**PROBLEM:**
Search the entries below for "architecture". Report each line where it occurs.
*****
-- ==== Sys2Proof/Config.lean ====
section
/-! DEFINITION. What one implementation fixes: every named parameter of 00_scope.md section 4, as plain data, so that
a claim about all states is a claim for every value of every parameter; and the one source of free values. -/

namespace Sys2Proof

/-- The two families of MTT modes (R2). -/
inductive Family where
  | rw
  | oneBit
  deriving DecidableEq, Repr

/-- The values of `mttp.MODE` (R2, R8). -/
inductive Mode where
  | bare
  | smmtt34rw
  | smmtt46rw
  | smmtt56rw
  | smmtt34
  | smmtt46
  | smmtt56
  deriving DecidableEq, Repr

/-- The family a mode selects (R2). `Bare` has none; the value given for it is never used. -/
def Mode.family : Mode → Family
  | .bare | .smmtt34rw | .smmtt46rw | .smmtt56rw => .rw
  | .smmtt34 | .smmtt46 | .smmtt56 => .oneBit

/-- The physical address width PAW of a mode (R2). `Bare` has none; the value given for it is never used. -/
def Mode.paw : Mode → Nat
  | .bare => 0
  | .smmtt34rw | .smmtt34 => 34
  | .smmtt46rw | .smmtt46 => 46
  | .smmtt56rw | .smmtt56 => 56

/-- The three fields of the CSR `mttp` (R7 to R10). The SDID is kept in a whole word; `Config.sdidWidth` bounds it. -/
structure Mttp where
  mode : Mode
  sdid : Word
  ppn  : Ppn
  deriving DecidableEq, Repr

/-- `MTT_ENDIAN`: byte order of an MTT entry in memory (R26; the spec's choice is little, D6). -/
inductive Endian where
  | little
  | big
  deriving DecidableEq, Repr

/-- `FETCH_PERM`: the permission a fetch needs in an rw mode (R59; the spec's choice is read, D13). -/
inductive FetchPerm where
  | read
  | write
  deriving DecidableEq, Repr

/-- `MBZ_POLICY`: what a check does on a non-zero must-be-zero field (R31; the spec's choice is refuse, D15). -/
inductive MbzPolicy where
  | refuse
  | violation
  | ignore
  deriving DecidableEq, Repr

/-- `PERM2M_10_POLICY`: the rw 2M_PAGES sub-field 10b (R38; the spec's choice is violation, D16). -/
inductive Perm2mPolicy where
  | violation
  | refuse
  deriving DecidableEq, Repr

/-- `MFENCE_PA_ALLSD`: the form with an address and no SDID (R91; the spec's choice is refuse, D23). The two other
values are the two readings with an effect that D23 names. -/
inductive PaAllSdPolicy where
  | refuse
  | everyDomain
  | everything
  deriving DecidableEq, Repr

/-- `MTT_FAULT_TARGET`: the mode that takes an access-fault (R107; the spec's choice is M, D1). -/
inductive FaultTarget where
  | machine
  | medeleg
  deriving DecidableEq, Repr

/-- A range of physical addresses, `size` bytes from `base`. -/
structure Region where
  base : Nat
  size : Nat
  deriving DecidableEq, Repr

/-- The named parameters of 00_scope.md section 4 (and `devices`, the environment's marking of D7). -/
structure Config where
  /-- `XLEN`. -/
  xlen           : Xlen
  /-- `SUPPORTED_MODES`. -/
  supportedModes : List Mode
  /-- `MTTP_CSR_ADDR`. -/
  mttpCsrAddr    : BitVec 12
  /-- `MTTP_LAYOUT`: lowest bit and width of MODE. -/
  modeLsb        : Nat
  modeWidth      : Nat
  /-- `MTTP_LAYOUT`: lowest bit of SDID. -/
  sdidLsb        : Nat
  /-- `SDID_WIDTH`. -/
  sdidWidth      : Nat
  /-- `MTTP_LAYOUT`: lowest bit and width of PPN. -/
  ppnLsb         : Nat
  ppnWidth       : Nat
  /-- `MODE_ENC`. -/
  modeEnc        : List (Mode × Nat)
  /-- `MTT_ENDIAN`. -/
  mttEndian      : Endian
  /-- `FETCH_PERM`. -/
  fetchPerm      : FetchPerm
  /-- `MBZ_POLICY`. -/
  mbzPolicy      : MbzPolicy
  /-- `PERM2M_10_POLICY`. -/
  perm2m10       : Perm2mPolicy
  /-- `FUNCT7_MFENCE_SPA`. -/
  funct7Mfence   : BitVec 7
  /-- `FUNCT7_MINVAL_SPA`. -/
  funct7Minval   : BitVec 7
  /-- `PADDR_FMT`: `x[rs1]` is the physical address shifted right by this many bits (0 a byte address, 12 a page
  number, R96). -/
  paddrShift     : Nat
  /-- `MFENCE_PA_ALLSD`. -/
  paAllSd        : PaAllSdPolicy
  /-- `HAS_SVADU`. -/
  hasSvadu       : Bool
  /-- `HAS_SVINVAL`. -/
  hasSvinval     : Bool
  /-- `NHARTS`. -/
  nharts         : Nat
  /-- `MTT_FAULT_TARGET`. -/
  faultTarget    : FaultTarget
  /-- `MTTP_RESET`. -/
  mttpReset      : Mttp
  /-- The addresses the environment marks as devices (D7). -/
  devices        : List Region
  deriving DecidableEq, Repr

/-- The source of every free value: a number for each tick of the model's counter and each place inside one tick
where a choice is made. It has no body: nothing constrains it (log entry 4). -/
opaque Config.freeNat (tick : Nat) (place : List Nat) : Nat

/-- The parameter values of the machine after reset (log entries 2 and 3). Where the spec gives a parameter its
choice, that choice; where it leaves one OPEN, a value of the model's. The top seven bits of the CSR number are neither
funct7 value, so that no CSR instruction on `mttp` has the shape that R88 refuses (log entry 36). -/
def Config.reference : Config where
  xlen           := .rv64
  supportedModes := [.bare, .smmtt34rw, .smmtt46rw, .smmtt56rw, .smmtt34, .smmtt46, .smmtt56]
  mttpCsrAddr    := 0x7C0#12
  modeLsb        := 60
  modeWidth      := 4
  sdidLsb        := 44
  sdidWidth      := 6
  ppnLsb         := 0
  ppnWidth       := 44
  modeEnc        := [(.bare, 0), (.smmtt34rw, 1), (.smmtt46rw, 2), (.smmtt56rw, 3), (.smmtt34, 4), (.smmtt46, 5),
                     (.smmtt56, 6)]
  mttEndian      := .little
  fetchPerm      := .read
  mbzPolicy      := .refuse
  perm2m10       := .violation
  funct7Mfence   := 0b1011110#7
  funct7Minval   := 0b1011111#7
  paddrShift     := 0
  paAllSd        := .refuse
  hasSvadu       := true
  hasSvinval     := true
  nharts         := 2
  faultTarget    := .machine
  mttpReset      := { mode := .bare, sdid := 0#64, ppn := 0#44 }
  devices        := []

end Sys2Proof
end

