-- ==== Sys2Proof/Machine/Flags.lean ====
section
/-! DEFINITION. The fields of the status register `mstatus`. The architecture has no condition-code flags
(00_scope.md section 3, 10_state.md section 7), so no instruction computes one; the mode bits and the interrupt
enables that R13 and R111 name are all there is. `MPRV` and `MPP` stand where R13 says; the places of the other bits
are the base architecture's (log entry 6). -/

namespace Sys2Proof.Machine

/-- Bit of `MPRV` (R13). -/
def mprvBit : Nat := 17
/-- Lowest bit of the two bits of `MPP` (R13). -/
def mppLsb : Nat := 11
/-- Bit of `MIE` (log entry 6). -/
def mieBit : Nat := 3
/-- Bit of `MPIE` (log entry 6). -/
def mpieBit : Nat := 7
/-- Bit of `SIE` (log entry 6). -/
def sieBit : Nat := 1
/-- Bit of `SPIE` (log entry 6). -/
def spieBit : Nat := 5
/-- Bit of `SPP` (log entry 6). -/
def sppBit : Nat := 8

/-- Replace the `w` bits of `v` from bit `lsb` on by `f`. -/
def putField (v : Word) (lsb w : Nat) (f : BitVec w) : Word :=
  (v &&& ~~~((BitVec.allOnes w).setWidth 64 <<< lsb)) ||| (f.setWidth 64 <<< lsb)

/-- Replace one bit. -/
def putBit (v : Word) (i : Nat) (b : Bool) : Word := putField v i 1 (BitVec.ofBool b)

/-- `mstatus.MPRV` (R13). -/
def mprv (mstatus : Word) : Bool := mstatus.getLsbD mprvBit

/-- `mstatus.MPP` as two bits (R13). -/
def mppField (mstatus : Word) : BitVec 2 := mstatus.extractLsb' mppLsb 2

/-- The encoding of a mode in `MPP`: 0 is U, 1 is S, 3 is M (R13). -/
def Priv.code : Priv → BitVec 2
  | .u => 0
  | .s => 1
  | .m => 3

/-- The mode that two bits of `MPP` name; 2 names none (R13). -/
def privOfCode (b : BitVec 2) : Option Priv :=
  if b = 0 then some .u else if b = 1 then some .s else if b = 3 then some .m else none

/-- `mstatus.MPP` as a mode. -/
def mpp (mstatus : Word) : Option Priv := privOfCode (mppField mstatus)

/-- `mstatus` after a trap into M-mode from mode `p`: the previous mode in `MPP`, the previous interrupt enable in
`MPIE`, `MIE` cleared (R111). -/
def mstatusAfterTrapM (p : Priv) (v : Word) : Word :=
  putBit (putBit (putField v mppLsb 2 p.code) mpieBit (v.getLsbD mieBit)) mieBit false

/-- `mstatus` after MRET to mode `p`: `MIE` restored from `MPIE` (R111); `MPIE` set, `MPP` set to U and, where the
new mode is not M, `MPRV` cleared (the base architecture's, log entry 7). -/
def mstatusAfterMret (p : Priv) (v : Word) : Word :=
  let w := putField (putBit (putBit v mieBit (v.getLsbD mpieBit)) mpieBit true) mppLsb 2 Priv.u.code
  if p = .m then w else putBit w mprvBit false

/-- `mstatus` after a trap into S-mode from mode `p` (log entry 7). -/
def mstatusAfterTrapS (p : Priv) (v : Word) : Word :=
  putBit (putBit (putBit v sppBit (p == .s)) spieBit (v.getLsbD sieBit)) sieBit false

/-- The mode SRET returns to (log entry 7). -/
def spp (mstatus : Word) : Priv := if mstatus.getLsbD sppBit then .s else .u

/-- `mstatus` after SRET (log entry 7). -/
def mstatusAfterSret (v : Word) : Word :=
  putBit (putBit (putBit (putBit v sieBit (v.getLsbD spieBit)) spieBit true) sppBit false) mprvBit false

end Sys2Proof.Machine
end

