-- ==== Sys2Proof/Machine/Step.lean ====
section
/-! DEFINITION. One step: an event of the outside world where one waits, else the fetch of the instruction at the pc
(itself a checked access, R62) and its meaning. -/

namespace Sys2Proof.Machine

/-- One step of the machine. -/
def step (s : State) : Host.Outcome State Fault Refusal :=
  match s.events with
  | e :: _ => runEvent e (popEvent s)
  | [] =>
    match fetch s with
    | .trap s' => .next s'
    | .fault f => .fault f
    | .refuse r => .refused r
    | .ok bytes s' =>
      match decode s'.cfg bytes with
      | .ok (i, _) => exec i s'
      | .error e => runUndecoded s e bytes s'

/-- `s` with an instruction stored where an M-mode step fetches next, the bytes at the pc, and no event before it. The
bits are numbered as spec/opcode_table.json numbers them. This stands for the load of a program from outside, which is
no store of the machine's, so the history of memory does not grow (log entry 11). -/
def State.withFetchWord (s : State) (nbits w : Nat) : State :=
  { s with mem := s.mem.writeBytes s.hart.pc.toNat (tableBytes nbits w), events := [] }

end Sys2Proof.Machine
end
*****
**RESPONSE FOR THIS EXERCISE:**
/-! DEFINITION. The fields of the status register `mstatus`. The architecture has no condition-code flags
are the base architecture's (log entry 6). -/
new mode is not M, `MPRV` cleared (the base architecture's, log entry 7). -/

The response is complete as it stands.